The creative production is full of visual elements

The Beiteddine Art Festival, launched in 1985, is one of the Middle East’s leading festivals and is held in a magnificent large 200-year old Palace in the Chouf Mountains, in Lebanon.
This year’s events included the return of Lebanon’s Caracalla Dance Theatre, with the world premiere of “Kan Ya Ma Kan” (Once upon a time), a highly original fusion of Scheherazade, Bolero and Lebanese folklore. What further highlighted this enchanting production was the live performance by the Lebanese Philharmonic Orchestra, under the baton of Harout Fazlian.
The new show, realized and directed by Caracalla’s son Ivan, was a co-production by the Festival and the Caracalla Dance Theatre, with choreography by Ivan’s sister, Alissar, and featured 75 performers (dancers, actors and singers), plus 80 orchestra members and a technical team of approximately 30.
Caracalla called in an Italian creative production team: set designer was Luigi Marchione, lighting designer Gianni Starapoli, sound designer and engineer Giancarlo Gennaro and visual effects were by Sergio Metalli, founder of Rimini’s Ideogamma studios.
For the Caracalla musical, Marchione designed an impressive (43 metres wide, 24 metres deep and 15 metres high) set on the stage built specifically for the show, as was the tiered seating in the large courtyard. During the spectacle, the set was transformed into a bazaar, an odalisque market, a harem, a royal court for a coronation and various other areas of the royal palace.

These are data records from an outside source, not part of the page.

-- ==== Sys2Proof/Machine/RegMap.lean ====
section
/-! DEFINITION. The register fields of the control space (R470), one definition per field of the spec's register tables:
offset, lowest bit, width, access type and reset value as the table of that register gives them. An indexed register's
fields take its index; a per-agent register's fields (R478) take the agent. -/

namespace Sys2Proof.Machine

The Ideogamma video team, led by visual director Sergio Metalli, included his son Mattia Metalli and Sorin Voicu, responsible for special effects and post production work.
The projectors used at the Beiteddine Art Festival were eleven Sanyo XF 47 15k ansi lumen units and a Christie Roadie 25k HDTV model, used with eleven Dataton Watchout players and an editor. Each of the four Sanyo 15k flown from two truss bars at the side of the set projected on a rotating screen nine metres high and four wide (the projections only covered six metres of the screens), mounted on a central pivot to enable them to be rotated into three preset positions.
The video footage projected was all shot by the Ideogamma team over a total of ten days on-site at the Beiteddine palace prior to the show, using equipment that included a Panasonic AJ-HPX3000 HD camera, an 8-metre jimmy jib and a Cinema Products steadicam and, after meticulous on-site post-production work, the final content was projected on the show’s complex screen set-up.
After the musical’s run, Metalli enthused regarding the end results, “The show was a great success with the audience and the festival’s organizers asked us to do an extra night with a 4000-strong crowd – it was really fantastic!”